If there is something wrong with the EFI implementation you might be able to use "reboot=a" on the kernel commandline to force the reboot to use ACPI.

Can you reproduce this outside your environment and without virtiofs?

I cannot reproduce this without virtiofs because it's an integral part of our system and it cannot be easily removed. However, I will try the reboot=a as you suggested and let you know. Thanks :)

rbradford commented 2 months ago

I apologise - i'm struggling to follow your description here - there is almost too much detail. Are you saying that when you trigger a reboot (OS driven e.g. "sudo reboot") then during the boot process there is a second reboot (which you have not requested) before the VM is fully booted? Can you attach dumps without the debug logging interleaved with the output - its hard to see.

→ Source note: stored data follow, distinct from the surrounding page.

/-! ## Landings and crossings (R39 to R48, R265, R268, R270, R327) -/

/-- LANDING_REACHED (R39, R45): the first decided landing is reached once no command accepted before its decision point
holds it back: CRS_NOW and the ledger's landing record take it, its markers end (R265), the digests of the segment that ended are closed
(R351; that the registers show that segment at a crossing's end too is the model's choice, log entry 41), and the landing waits for its
commitment. A full landing without an application stands at its gate, and a landing that is not full is over at once; an application begins
its phase 1. While a command holds it back nothing changes. While a static copy that it needs has not ended, the copies begin and the landing
waits for them (R367), with the slots that a LOAD loses to them (when a copy begins, and that it ends such a LOAD: the model's choice, log
entry 108). -/
def Obligations.LandingIsReached : Prop :=
  (∀ (s : State) (d : Decided) (rest : List Decided), mainStopped s = false → s.crs.decided = d :: rest → s.crs.phase = .inSegment → s.crs.run = none →
    (s.cq.entries.any (holdsBack s d) = true → exec .landingReached s = .next s) ∧
    (s.cq.entries.any (holdsBack s d) = false → copiesReady s d = false → ∃ t, exec .landingReached s = .next t ∧
      t = { s with ken := { s.ken with copying := t.ken.copying }, tbl := { s.tbl with
        lockedSlots := t.tbl.lockedSlots, load := t.tbl.load, busy := t.tbl.busy, result := t.tbl.result, failCluster := t.tbl.failCluster } } ∧
      (s.tbl.load = none → t.tbl = s.tbl) ∧ (∀ l, t.tbl.load = some l → s.tbl.load = some l ∧ t.tbl.busy = s.tbl.busy) ∧
      ∀ r ∈ plannedRotations s d.landing (llValue d.ll llKenReq),
        4 * r.region + r.position ∈ t.ken.copying ∨ 4 * r.region + r.position ∈ t.ken.copied) ∧
    (s.cq.entries.any (holdsBack s d) = false → copiesReady s d = true → ∃ t, exec .landingReached s = .next t ∧
      t.crs.crossing = s.crs.crossing ∧ t.crs.landing = d.landing ∧ t.crs.decided = rest ∧
      t.keep.landing = (s.crs.crossing, d.landing) ∧ t.keep.accepted = s.keep.accepted ∧
      t.keep.commitSeq = s.keep.commitSeq ∧ t.man.active = s.man.active ∧ t.crs.tide = s.crs.tide ∧ SameMemory s t ∧
      (∀ e ∈ s.cq.entries, e.desc.kind = .marker → e.life = .taken → e.desc.landing = d.landing →
        ∃ y ∈ t.cq.entries, y.berth = e.berth ∧ y.seq = e.seq ∧ y.life = .ran ∧ y.crossing = s.crs.crossing) ∧
      (d.landing ≠ 0 → sget .zero t.dgst.segs s.crs.landing = .zero ∧ t.dgst.closedCrossing = s.crs.crossing ∧
        t.dgst.closed = s.dgst.closed ++ [(s.crs.landing, sget .zero s.dgst.segs s.crs.landing)] ∧
        t.dgst.closedLanding = s.crs.landing ∧ t.dgst.closedInvalid = (sget .zero s.dgst.segs s.crs.landing).invalid) ∧
      (d.applies = true → t.crs.phase = .fullLanding ∧ t.crs.uncommitted = s.crs.uncommitted ∧
        (t.crs.run.map (fun r => (r.landing, r.stage)) = some (d.landing, .phase1))) ∧
      (d.applies = false →
        (∃ u, t.crs.uncommitted = s.crs.uncommitted ++ [u] ∧ u.crossing = s.crs.crossing ∧ u.landing = d.landing ∧
          u.prot = protection s ∧ u.colls = s.tow.coll ∧ u.deadlineBase = t.crs.deadlineBase ∧
          u.closes = if d.landing = 0 then none else some s.crs.landing) ∧
        (d.full = true → t.crs.phase = .fullLanding ∧
          t.crs.run.map (fun r => (r.landing, r.stage)) = some (d.landing, .closing)) ∧
        (d.full = false → t.crs.phase = .inSegment ∧ t.crs.run = none)))) ∧
  (∀ s : State, (mainStopped s = true ∨ s.crs.decided = [] ∨ s.crs.phase ≠ .inSegment ∨ s.crs.run ≠ none) →
    exec .landingReached s = .next s)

Yes, Robert. That's exactly what is happening. This second "unexpected/unintended" reboot is being triggered by the DXE ResetSystem2.

The thing is "[ 73.313075] reboot: Restarting system" is from the kernel - so the OS has requested the reboot. Since you're running with EFI firmware the kernel will call into EFI to make the request to reset the system. If there is something wrong with the EFI implementation you might be able to use "reboot=a" on the kernel commandline to force the reboot to use ACPI. Can you reproduce this outside your environment and without virtiofs?

I cannot reproduce this without virtiofs because it's an integral part of our system and it cannot be easily removed. However, I will try the reboot=a as you suggested and let you know. Thanks :)

Ok, please do send the CH output without the debug interleaved (or maybe just one "-v" if that is still readable). "-vv" is just unreadable unfortunately.

rjsilvams commented 2 months ago

Hi Robert. After some investigation, I concluded that the mysterious reboot associated with the message "[ 73.313075] reboot: Restarting system" was triggered by one of our tests scripts.

In other words, the issue, as I reported, does not exist.

rjsilvams commented 2 months ago

Hi Robert. After some investigation, I concluded that the mysterious reboot associated with the message "[ 73.313075] reboot: Restarting system" was triggered by one of our tests scripts.

In other words, the issue, as I reported, does not exist.